Was heißt das Setzen auf die militärische Karte?
Das bedeutet, die Ukraine ist dann ein entvölkertes, völlig zerstörtes Land und die Menschen sterben über Jahre. Und das wird einfach ins Kalkül gefasst. Ich finde, das ist wirklich unglaublich. Und die Chiffre dafür, dass man gar keine Verhandlungslösung sucht, das ist das Setzen auf die militärische Karte. Seit einiger Zeit wird das ganz offen immer wieder betont. Der Außenbeauftragte der EU tönte in einem Tweet nach seinem Besuch in Kiew: „Dieser Krieg wird auf dem Schlachtfeld entschieden." Na schönen Dank auch. Wie viele Jahre soll da noch geschlachtet werden?

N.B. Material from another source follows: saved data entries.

-- ==== Sys2Proof/Machine/RegMap.lean ====
section
/-! DEFINITION. The register map of BAR0 (R504): for each register its address, and for each field its place, as the
register tables of the chapters give them; each register's access masks, reset value and the boundary at which a
write takes effect (R505). -/

namespace Sys2Proof.Machine

/-- When the device's behaviour follows a write to a register (R505). -/
inductive Boundary where
  | atOnce | slotTick | superframe | scrub | sentinel | recompute
  deriving DecidableEq, Repr

/-- A register: which bits each access code of Table 0.4 covers, its reset value, and its boundary. The bits no mask
covers read as reset and ignore writes (RO and RSV). -/
structure RegDesc where
  rw    : Word
  w1c   : Word
  rc    : Word
  wo    : Word
  reset : Word
  bound : Boundary
  deriving DecidableEq, Repr

/-- A field of a register. -/
structure Field where
  addr : Nat
  lo   : Nat
  n    : Nat
  deriving DecidableEq, Repr

namespace Reg
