-- ==== Sys2Proof/Machine/Sched.lean ====
section
/-! DEFINITION. The grant tables of chapter 05: rows and cells, the checks of a commit, occupancy and protected
admission, the remap of a failed radio's rows, and the rotation table. -/

namespace Sys2Proof.Machine

/-! ## Rows and cells (R157, R158) -/

def emptyRow : Row := ⟨0, 0, 0, 0, []⟩
def rowIdle : BitVec 3 := 0
def rowUp : BitVec 3 := 1
def rowDown : BitVec 3 := 2
def rowMesh : BitVec 3 := 3
def rowWake : BitVec 3 := 4
def rowWakeCont : BitVec 3 := 5

def ckEmpty : BitVec 3 := 0
def ckUplink : BitVec 3 := 1
def ckDownlink : BitVec 3 := 2
def ckRa : BitVec 3 := 3
def ckBeacon : BitVec 3 := 4
def ckCont : BitVec 3 := 5
def ckJrsp : BitVec 3 := 6

/-- Row of a radio and slot in a table. -/
def rowAt (t : Sparse Row) (r slot : Nat) : Row := Sparse.get emptyRow t (r * 512 + slot)

/-- A row header from its little-endian bytes (Table 5.1, R7). -/
def readRowHdr (b : List Byte) : Row :=
  let v := ofLe b
  ⟨BitVec.ofNat 9 (v >>> 23), BitVec.ofNat 3 (v >>> 20), BitVec.ofNat 13 (v >>> 7), BitVec.ofNat 7 v, []⟩

/-- A cell entry from its little-endian bytes (Table 5.2). -/
def readCell (b : List Byte) : CellEntry :=
  let v := ofLe b
  { kind := BitVec.ofNat 3 (v >>> 61), subch := BitVec.ofNat 7 (v >>> 54), train := BitVec.ofNat 4 (v >>> 50),
    stripe := BitVec.ofNat 3 (v >>> 47), member := BitVec.ofNat 2 (v >>> 45), rotLog2 := BitVec.ofNat 4 (v >>> 41),
    rotBase := BitVec.ofNat 22 (v >>> 19), rsv := BitVec.ofNat 19 v }

/-- The cells of a row, packed after its header. -/
def readCells : Nat → List Byte → List CellEntry
  | 0, _ => []
  | n + 1, b => readCell (b.take 8) :: readCells n (b.drop 8)

/-- `n` rows packed in a buffer; none when they run past it (Table 13.5). -/
def readRows : Nat → List Byte → Option (List Row)
  | 0, _ => some []
  | n + 1, b =>
    let h := readRowHdr (b.take 4)
    let nc := h.ncell.toNat
    if b.length < 4 + 8 * nc then none
    else (readRows n (b.drop (4 + 8 * nc))).map fun t => { h with cells := readCells nc (b.drop 4) } :: t

/-- Train length of a cell. -/
def CellEntry.len (c : CellEntry) : Nat := c.train.toNat + 1
/-- The cells of a row other than EMPTY. -/
def Row.used (w : Row) : List CellEntry := w.cells.filter fun c => c.kind != ckEmpty
/-- The row's CONT cell on a subchannel. -/
def Row.contOn (w : Row) (s : BitVec 7) : Option CellEntry := w.cells.find? fun c => c.kind == ckCont && c.subch == s
/-- The row's non-EMPTY cell on a subchannel. -/
def Row.cellOn (w : Row) (s : Nat) : Option CellEntry := w.used.find? fun c => c.subch.toNat == s

/-! ## Rotation (R160) -/

/-- Entries of the rotation table: Full or Compact. -/
def Dev.fullConf (d : Dev) : Bool := d.bit Reg.dmcCfg_conf
def Dev.rotSize (d : Dev) : Nat := if d.fullConf then 4194304 else 1048576
/-- Sensor indices of the configuration (Table 12.1). -/
def Dev.maxSensors (d : Dev) : Nat := if d.fullConf then 1048576 else 262144
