-- ==== Sys2Proof/Machine/Crypto.lean ====
section
/-! DEFINITION. The two algorithms that the boot chain names (R462): SHA-256 and the verification of an ECDSA signature on
the curve P-256, as their public standards define them (PRESUMED, log entry 13: the manual names them and does not restate them). -/

namespace Sys2Proof.Machine

/-! ## SHA-256 -/

def w32 : Nat := 4294967296

/-- The round constants. -/
def shaK : List Nat :=
  [0x428a2f98, 0x71374491, 0xb5c0fbcf, 0xe9b5dba5, 0x3956c25b, 0x59f111f1, 0x923f82a4, 0xab1c5ed5] ++
  [0xd807aa98, 0x12835b01, 0x243185be, 0x550c7dc3, 0x72be5d74, 0x80deb1fe, 0x9bdc06a7, 0xc19bf174] ++
  [0xe49b69c1, 0xefbe4786, 0x0fc19dc6, 0x240ca1cc, 0x2de92c6f, 0x4a7484aa, 0x5cb0a9dc, 0x76f988da] ++
  [0x983e5152, 0xa831c66d, 0xb00327c8, 0xbf597fc7, 0xc6e00bf3, 0xd5a79147, 0x06ca6351, 0x14292967] ++
  [0x27b70a85, 0x2e1b2138, 0x4d2c6dfc, 0x53380d13, 0x650a7354, 0x766a0abb, 0x81c2c92e, 0x92722c85] ++
  [0xa2bfe8a1, 0xa81a664b, 0xc24b8b70, 0xc76c51a3, 0xd192e819, 0xd6990624, 0xf40e3585, 0x106aa070] ++
  [0x19a4c116, 0x1e376c08, 0x2748774c, 0x34b0bcb5, 0x391c0cb3, 0x4ed8aa4a, 0x5b9cca4f, 0x682e6ff3] ++
  [0x748f82ee, 0x78a5636f, 0x84c87814, 0x8cc70208, 0x90befffa, 0xa4506ceb, 0xbef9a3f7, 0xc67178f2]

/-- The initial hash value. -/
def shaInit : List Nat := [0x6a09e667, 0xbb67ae85, 0x3c6ef372, 0xa54ff53a, 0x510e527f, 0x9b05688c, 0x1f83d9ab, 0x5be0cd19]

/-- Rotate a 32-bit number right. -/
def rotr (n x : Nat) : Nat := (x >>> n) ||| ((x <<< (32 - n)) % w32)

def shaS0 (x : Nat) : Nat := rotr 7 x ^^^ rotr 18 x ^^^ (x >>> 3)
def shaS1 (x : Nat) : Nat := rotr 17 x ^^^ rotr 19 x ^^^ (x >>> 10)
def shaB0 (x : Nat) : Nat := rotr 2 x ^^^ rotr 13 x ^^^ rotr 22 x
def shaB1 (x : Nat) : Nat := rotr 6 x ^^^ rotr 11 x ^^^ rotr 25 x

/-- The message schedule, newest word first. -/
def shaExpand : Nat → List Nat → List Nat
  | 0, l => l
  | n + 1, l =>
    shaExpand n ((shaS1 (l.getD 1 0) + l.getD 6 0 + shaS0 (l.getD 14 0) + l.getD 15 0) % w32 :: l)

/-- One round. -/
def shaRound (s : List Nat) (k w : Nat) : List Nat :=
  match s with
  | [a, b, c, d, e, f, g, h] =>
    let t1 := h + shaB1 e + ((e &&& f) ^^^ ((w32 - 1 - e) &&& g)) + k + w
    let t2 := shaB0 a + ((a &&& b) ^^^ (a &&& c) ^^^ (b &&& c))
    [(t1 + t2) % w32, a, b, c, (d + t1) % w32, e, f, g]
  | _ => s

def shaRounds : List Nat → List Nat → List Nat → List Nat
  | k :: ks, w :: ws, s => shaRounds ks ws (shaRound s k w)
  | _, _, s => s

/-- The words of a block, newest first. -/
def shaWords : Nat → List Byte → List Nat → List Nat
  | 0, _, l => l
  | n + 1, b, l => shaWords n (b.drop 4) (ofBe (b.take 4) :: l)

/-- One block. -/
def shaBlock (s : List Nat) (b : List Byte) : List Nat :=
  List.zipWith (fun x y => (x + y) % w32) s (shaRounds shaK (shaExpand 48 (shaWords 16 b [])).reverse s)

def shaBlocks : Nat → List Byte → List Nat → List Nat
  | 0, _, s => s
  | n + 1, b, s => shaBlocks n (b.drop 64) (shaBlock s (b.take 64))

/-- The SHA-256 digest of bytes. -/
def sha256 (m : List Byte) : List Byte :=
  let p := m ++ [0x80] ++ List.replicate ((119 - m.length % 64) % 64) 0 ++ be 8 (8 * m.length)
  (shaBlocks (p.length / 64) p shaInit).flatMap fun x => be 4 x

/-! ## ECDSA on P-256 -/

def p256 : Nat := 0xFFFFFFFF00000001000000000000000000000000FFFFFFFFFFFFFFFFFFFFFFFF
def n256 : Nat := 0xFFFFFFFF00000000FFFFFFFFFFFFFFFFBCE6FAADA7179E84F3B9CAC2FC632551
def b256 : Nat := 0x5AC635D8AA3A93E7B3EBBD55769886BC651D06B0CC53B0F63BCE3C3E27D2604B
def gx256 : Nat := 0x6B17D1F2E12C4247F8BCE6E563A440F277037D812DEB33A0F4A13945D898C296
def gy256 : Nat := 0x4FE342E2FE1A7F9B8EE7EB4A7C0F9E162BCE33576B315ECECBB6406837BF51F5

/-- a raised to the number that bits spell, modulo m. -/
def powBits (m a : Nat) : List Bool → Nat → Nat
  | [], r => r
  | b :: t, r => powBits m a t (if b then r * r % m * a % m else r * r % m)

/-- The inverse modulo a prime m. -/
def invMod (m a : Nat) : Nat := powBits m (a % m) (bitsMsb 256 (m - 2)) 1

/-- A point in Jacobian coordinates; the point at infinity has z = 0. -/
structure EcPoint where
  x : Nat
  y : Nat
  z : Nat
  deriving DecidableEq, Repr

def ecInf : EcPoint := ⟨1, 1, 0⟩
/-- Difference modulo p. -/
def subP (a b : Nat) : Nat := (a + p256 - b) % p256

def ecDouble (a : EcPoint) : EcPoint :=
  let zz := a.z * a.z % p256
  let yy := a.y * a.y % p256
  let s := 4 * a.x * yy % p256
  let m := 3 * subP a.x zz * (a.x + zz) % p256
  let x := subP (m * m % p256) (2 * s % p256)
  ⟨x, subP (m * subP s x % p256) (8 * yy * yy % p256), 2 * a.y * a.z % p256⟩

def ecAdd (a b : EcPoint) : EcPoint :=
  if a.z = 0 then b
  else if b.z = 0 then a
  else
    let za := a.z * a.z % p256
    let zb := b.z * b.z % p256
    let u := a.x * zb % p256
    let h := subP (b.x * za % p256) u
    let s := a.y * (zb * b.z % p256) % p256
    let r := subP (b.y * (za * a.z % p256) % p256) s
    if h = 0 then (if r = 0 then ecDouble a else ecInf)
    else
      let hh := h * h % p256
      let hhh := hh * h % p256
      let v := u * hh % p256
      let x := subP (subP (r * r % p256) hhh) (2 * v % p256)
      ⟨x, subP (r * subP v x % p256) (s * hhh % p256), h * a.z % p256 * b.z % p256⟩

/-- k times a point, for the bits of k. -/
def ecMulBits (p : EcPoint) : List Bool → EcPoint → EcPoint
  | [], a => a
  | b :: t, a => ecMulBits p t (if b then ecAdd (ecDouble a) p else ecDouble a)

def ecMul (k : Nat) (p : EcPoint) : EcPoint := ecMulBits p (bitsMsb 256 k) ecInf

/-- Is a pair of coordinates on the curve? -/
def onCurve (x y : Nat) : Bool :=
  decide (x < p256) && decide (y < p256) && y * y % p256 == (x * x % p256 * x + (p256 - 3) * x + b256) % p256

/-- Does a signature (r ‖ s) over a message verify under a public key? -/
def ecdsaOk (pub sig msg : List Byte) : Bool :=
  let x := beAt pub 0 32
  let y := beAt pub 32 32
  let r := beAt sig 0 32
  let s := beAt sig 32 32
  if r = 0 ∨ s = 0 ∨ n256 ≤ r ∨ n256 ≤ s ∨ onCurve x y = false then false
  else
    let w := invMod n256 s
    let a := ecAdd (ecMul (ofBe (sha256 msg) * w % n256) ⟨gx256, gy256, 1⟩) (ecMul (r * w % n256) ⟨x, y, 1⟩)
    if a.z = 0 then false
    else
      let zi := invMod p256 a.z
      a.x * (zi * zi % p256) % p256 % n256 == r

end Sys2Proof.Machine
end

Im Klartext heißt das, die Ukraine soll die Entscheidung mit der Atommacht Russland auf militärischem Wege auf dem Schlachtfeld suchen. Und wir werden sie dafür mit immer mehr und immer tödlicheren und brutaleren Waffen beliefern, was natürlich zur Folge haben wird, dass auch Russland immer mehr und immer brutalere Waffen einsetzen wird. Und das nehmen wir in Kauf, so die Strategie, weil das dann Russland nachhaltig schwächen wird. Sind die denn alle verrückt geworden? Wo soll denn das enden? Schon Kennedy wusste, dass man eine Atommacht niemals in eine Situation bringen darf, aus der sie keinen gesichtswahrenden Ausweg mehr findet. Und deswegen ist das ganze Gequatsche vom ukrainischen Siegen und der Entscheidung auf dem Schlachtfeld wirklich nur eines: Unverantwortlicher Schwachsinn.

Kompromisse sind möglich
Die entscheidende Frage ist: Gäbe es denn mögliche Kompromisse, auf deren Grundlage ein Verhandlungsfrieden erreichbar wäre? Wäre das wirklich so unerreichbar, wie es dargestellt wird? Um das zu beantworten, muss man sich darüber im Klaren sein, worum es in diesem Krieg geht. Geht es um die große Auseinandersetzung zwischen Autokratie und Demokratie, zwischen Freiheit und Unterdrückung, wie es immer wieder dargestellt wird? Dann wäre ein Kompromiss tatsächlich kaum denkbar. Aber ich glaube, dass diese Darstellung falsch ist. Der Ukraine-Krieg ist ein typischer geopolitischer Krieg, bei dem es um Interessen und Einflusssphären geht. Konkret geht es darum, dass Russland nicht zulassen will und wohl auch nicht zulassen wird, dass auch noch die Ukraine teil der US-Einflusszone wird und da irgendwann, wie in Polen und Rumänien, Raketenbasen stehen, von denen aus Raketen in weniger als fünf Minuten Moskau erreichen können.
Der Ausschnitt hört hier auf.